# need an id plz..



## mr.omz (Feb 12, 2013)

I found this in my tank and have no idea what it is ... I need some help to identity what it is and to see if it is a nuisance or if I should keep it ...any help would be greatly appreciated. ..


----------



## Kweli (Jun 2, 2010)

General rule of thumb... if it has pointy claws, its not reef safe


----------



## Kweli (Jun 2, 2010)

Also, if it looks like it will burrow into your brain and make babies then get rid of it. Thats one scary crab

If you have a sump/refuge you can put him there


----------



## mr.omz (Feb 12, 2013)

it definitely looks alien .. i gonna flush him he is one ugly crab .. thanks for your help


----------



## PACMAN (Mar 4, 2010)

Kweli said:


> Also, if it looks like it will burrow into your brain and make babies then get rid of it. Thats one scary crab
> 
> If you have a sump/refuge you can put him there


THIS!!!!!!!!!!!!!!!!!!!!!!!!!!!!!!!!!!!!!!!!!!!!!!!!!!!!!!!!!!!!!!!!!

That thing scares the heck out of me!


----------



## Mikeylikes (Nov 22, 2013)

I wouldn't want that in my tank !! that thing is one scary dude/dudette !


----------



## 12273 (Nov 3, 2012)

That's gross.

I hate pointy creepy things.

Don't flush it. Put it in garbage.

http://www.chucksaddiction.com/hitchhikers.html

http://www.masa.asn.au/masawiki/index.php/Hitchhikers_Guide_to_the_Reef_Tank

Sent from iphone using auto correct! Can't you tell!?


----------



## Letigrama (Jul 6, 2008)

yay! ugly looking thing. is not soft is it? like a spider, I seen something similar in ZOA eating spiders online, but not that color.

Just get rid of it,


----------



## mr.omz (Feb 12, 2013)

i samshed him up .. and disposed of him ... come to find out through intense search its actually called a zoaeating spider ...


----------



## Bayinaung (Feb 24, 2012)

mr.omz said:


> i samshed him up .. and disposed of him ... come to find out through intense search its actually called a zoaeating spider ...


wow. never heard of that till now. good to know.


----------



## Letigrama (Jul 6, 2008)

WOw! I cant believe I actually called for it! I am glad I mentioned.

I happen to see this a while ago when I was trying to find out why I never have luck with my Zoas, and I saw the Zoa eating spider....

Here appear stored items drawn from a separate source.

-- ==== Sys2Proof/Certificates/Slice0/Obligations.lean ====
section
/-! DEFINITION. The statements for the provers, file by file of spec/. -/

open Sys2Proof Sys2Proof.Machine

/-! ### Encodings (00_scope.md, 30_encoding.md) -/

/-- R9: `bytes_be_n` and `be` are inverse on their domains. -/
def Obligations.BigEndianBytesRoundTrip : Prop :=
  ∀ n : Nat,
    (∀ v : Nat, v < 2 ^ (8 * n) → be (bytesBe n v).toList = v) ∧
    (∀ (v : Nat) (k : Fin n), (bytesBe n v)[k].toNat = v / 2 ^ (8 * (n - 1 - k.val)) % 2 ^ 8) ∧
    (∀ b : Bytes n, be b.toList < 2 ^ (8 * n) ∧ bytesBe n (be b.toList) = b) ∧
    (∀ b : Bytes n, be b.toList = ∑ k : Fin n, b[k].toNat * 2 ^ (8 * (n - 1 - k.val)))

/-- R10: stream offset o names bit `V[159 − o]` of the 160-bit value. -/
def Obligations.StreamOffsetNamesValueBit : Prop :=
  ∀ (b : Bytes 20) (o : Nat), o < 160 → getBit b o = (be b.toList).testBit (159 - o)

/-- R90: the opcode map is exactly the table's eleven rows, matched whole. -/
def Obligations.OpcodeMapIsTheTable : Prop :=
  ∀ (b : Byte) (i : Instr), decode b = .ok i ↔
    (b, i) ∈ ([(0x01, .pack), (0x02, .packExample), (0x03, .packRoot), (0x04, .packRelated),
      (0x05, .randomPartition), (0x10, .encode), (0x11, .decode), (0x12, .zero), (0x20, .extractPartition),
      (0x30, .validateText), (0x31, .validateBinary)] : List (Byte × Instr))

/-- Every command's byte decodes to the command, and every byte that decodes is that command's byte. -/
def Obligations.CommandDecodeEncodeAgree : Prop :=
  (∀ i : Instr, i.wellFormed = true → decode (encode i) = .ok i) ∧
  (∀ (b : Byte) (i : Instr), decode b = .ok i → encode i = b)

/-- R95: the fields of HOSTTX, its two examples, and that decoding and encoding agree both ways. That a read with DATA other
than 0 does not decode (the last clause, and the only-if of the decoding) is the MODEL's reading, not R95's words
(notes/assumptions/7.md). -/
def Obligations.HostTxWordFieldsRoundTrip : Prop :=
  (∀ a v : Byte, (encodeHostTx (.write a v)).toNat = 2 ^ 16 + a.toNat * 2 ^ 8 + v.toNat) ∧
  (∀ a : Byte, (encodeHostTx (.read a)).toNat = a.toNat * 2 ^ 8) ∧
  encodeHostTx (.write 0x00 0x01) = 0x10001 ∧ encodeHostTx (.read 0x01) = 0x00100 ∧
  (∀ t : HostTx, decodeHostTx (encodeHostTx t) = some t) ∧
  (∀ (w : BitVec 17) (t : HostTx), decodeHostTx w = some t → encodeHostTx t = w) ∧
  (∀ w : BitVec 17, decodeHostTx w = none ↔ (w.toNat < 2 ^ 16 ∧ w.toNat % 256 ≠ 0))

/-- R97: what every pseudo-instruction becomes, at any statement index. -/
def Obligations.PseudoInstructionsExpand : Prop :=
  ∀ (labels : List (String × Nat)) (n : Nat),
    (∀ mn, expandLine labels n (.cmd mn) = some [.tx (.write 0x00 (encode mn))]) ∧
    expandLine labels n .poll = some [.tx (.read 0x01), .bnz 0x01 n] ∧
    (∀ mn, expandLine labels n (.exec mn) =
      some [.tx (.write 0x00 (encode mn)), .tx (.read 0x01), .bnz 0x01 (n + 1)]) ∧
    (∀ (base : Byte) (bs : List Byte), base.toNat + bs.length ≤ 256 →
      ∃ p, expandLine labels n (.wrb base bs) = some p ∧ p.length = bs.length ∧
        ∀ (k : Nat) (b : Byte), bs[k]? = some b → p[k]? = some (.tx (.write (base + BitVec.ofNat 8 k) b))) ∧
    (∀ (base : Byte) (m : Nat), base.toNat + m ≤ 256 →
      ∃ p, expandLine labels n (.rdb base m) = some p ∧ p.length = m ∧
        ∀ k, k < m → p[k]? = some (.tx (.read (base + BitVec.ofNat 8 k)))) ∧
    (∀ s : List Byte, s.length ≤ 32 →
      ∃ p, expandLine labels n (.wrb 0x50 s) = some p ∧
        expandLine labels n (.wrtxt s) = some (p ++ [.tx (.write 0x05 (BitVec.ofNat 8 s.length))])) ∧
    (∀ b : Bytes 20, ∃ p, expandLine labels n (.wrb 0x30 b.toList) = some p ∧
        expandLine labels n (.wrbin b) = some (p ++ [.tx (.write 0x06 0x14)])) ∧
    (∀ (base : Byte) (v : BitVec 64), expandLine labels n (.wr64 base v) =
      expandLine labels n (.wrb base (bytesBe 8 v.toNat).toList)) ∧
    expandLine labels n .clrovr = some [.tx (.write 0x01 0x08)]

/-- R80: the forward table, read off the source's alphabet string. -/
def Obligations.ForwardTableIsTheAlphabet : Prop :=
  (List.finRange 32).map (fun k => chr (BitVec.ofNat 5 k.val)) =
    ("0123456789abcdefghjkmnpqrstvwxyz".toList.map fun c => BitVec.ofNat 8 c.toNat)

/-- R81 (its derived sentences): sym inverts chr, chr of sym folds to lowercase, and 54 bytes have a symbol. -/
def Obligations.InverseTableFoldsCase : Prop :=
  (∀ s : Symbol, sym (chr s) = some s) ∧
  (∀ (c : Byte) (s : Symbol), sym c = some s →
    chr s = if 0x41 ≤ c.toNat ∧ c.toNat ≤ 0x5A then c + 0x20 else c) ∧
  ((List.range 256).filter fun n => (sym (BitVec.ofNat 8 n)).isSome).length = 54

/-- R150: a symbol-sized read of the cursor is the slice of the 160-bit value. -/
def Obligations.SymbolReadIsValueSlice : Prop :=
  ∀ (b : Bytes 20) (k : Nat), k < 32 → readBits b (5 * k) 5 = be b.toList / 2 ^ (155 - 5 * k) % 32

/-- R150: reading back a written field gives the value written, and every other bit is unchanged. -/
def Obligations.BitCursorReadAfterWrite : Prop :=
  ∀ (n : Nat) (b : Bytes n) (o len v : Nat), o + len ≤ 8 * n → v < 2 ^ len →
    readBits (writeBits b o len v) o len = v ∧
    ∀ o' : Nat, (o' < o ∨ o + len ≤ o') → getBit (writeBits b o len v) o' = getBit b o'

/-- R76: which field bits every symbol of a binary carries. -/
def Obligations.SymbolsCarryFieldBits : Prop :=
  ∀ (T : BitVec 48) (pad : BitVec 2) (P : BitVec 30) (R : BitVec 80) (b : Bytes 20),
    be b.toList = T.toNat * 2 ^ 112 + pad.toNat * 2 ^ 110 + P.toNat * 2 ^ 80 + R.toNat →
    (∀ k, k ≤ 8 → readBits b (5 * k) 5 = (T.extractLsb' (43 - 5 * k) 5).toNat) ∧
    readBits b 45 5 = (T.extractLsb' 0 3 ++ pad).toNat ∧
    (∀ j, j ≤ 5 → readBits b (5 * (10 + j)) 5 = (P.extractLsb' (25 - 5 * j) 5).toNat) ∧
    (∀ j, j ≤ 15 → readBits b (5 * (16 + j)) 5 = (R.extractLsb' (75 - 5 * j) 5).toNat)

/-- R77: the equivalent forms of the first-character rule. -/
def Obligations.FirstCharacterRuleEquivalents : Prop :=
  (∀ b : Bytes 20,
    ((0x30 ≤ (encodeText b)[0].toNat ∧ (encodeText b)[0].toNat ≤ 0x37) ↔ readBits b 0 5 ≤ 7) ∧
    (readBits b 0 5 ≤ 7 ↔ be b.toList / 2 ^ 158 = 0) ∧
    (readBits b 0 5 ≤ 7 ↔ b[0].toNat < 0x40)) ∧
  (∀ (p : BitVec 30) (t : BitVec 48) (r : Bytes 10), readBits (pack p t r) 0 5 ≤ 7 ↔ t.toNat < 2 ^ 46)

That was big and horrible.


----------



## zoapaly (Jul 10, 2013)

Holy crab >< look scare


----------



## Kweli (Jun 2, 2010)

zoa eating spiders are even scarier looking.. if you could imagine that









They are also VERY tiny... Your crab looked pretty big... More of the decorator crab family... but it doesnt look like the safer versions you see in the reef stores


----------



## Letigrama (Jul 6, 2008)

Kweli said:


> zoa eating spiders are even scarier looking.. if you could imagine that
> 
> 
> 
> ...


I do agree, the eating spiders I saw on the internet look a bit different, this thing was huge and red


----------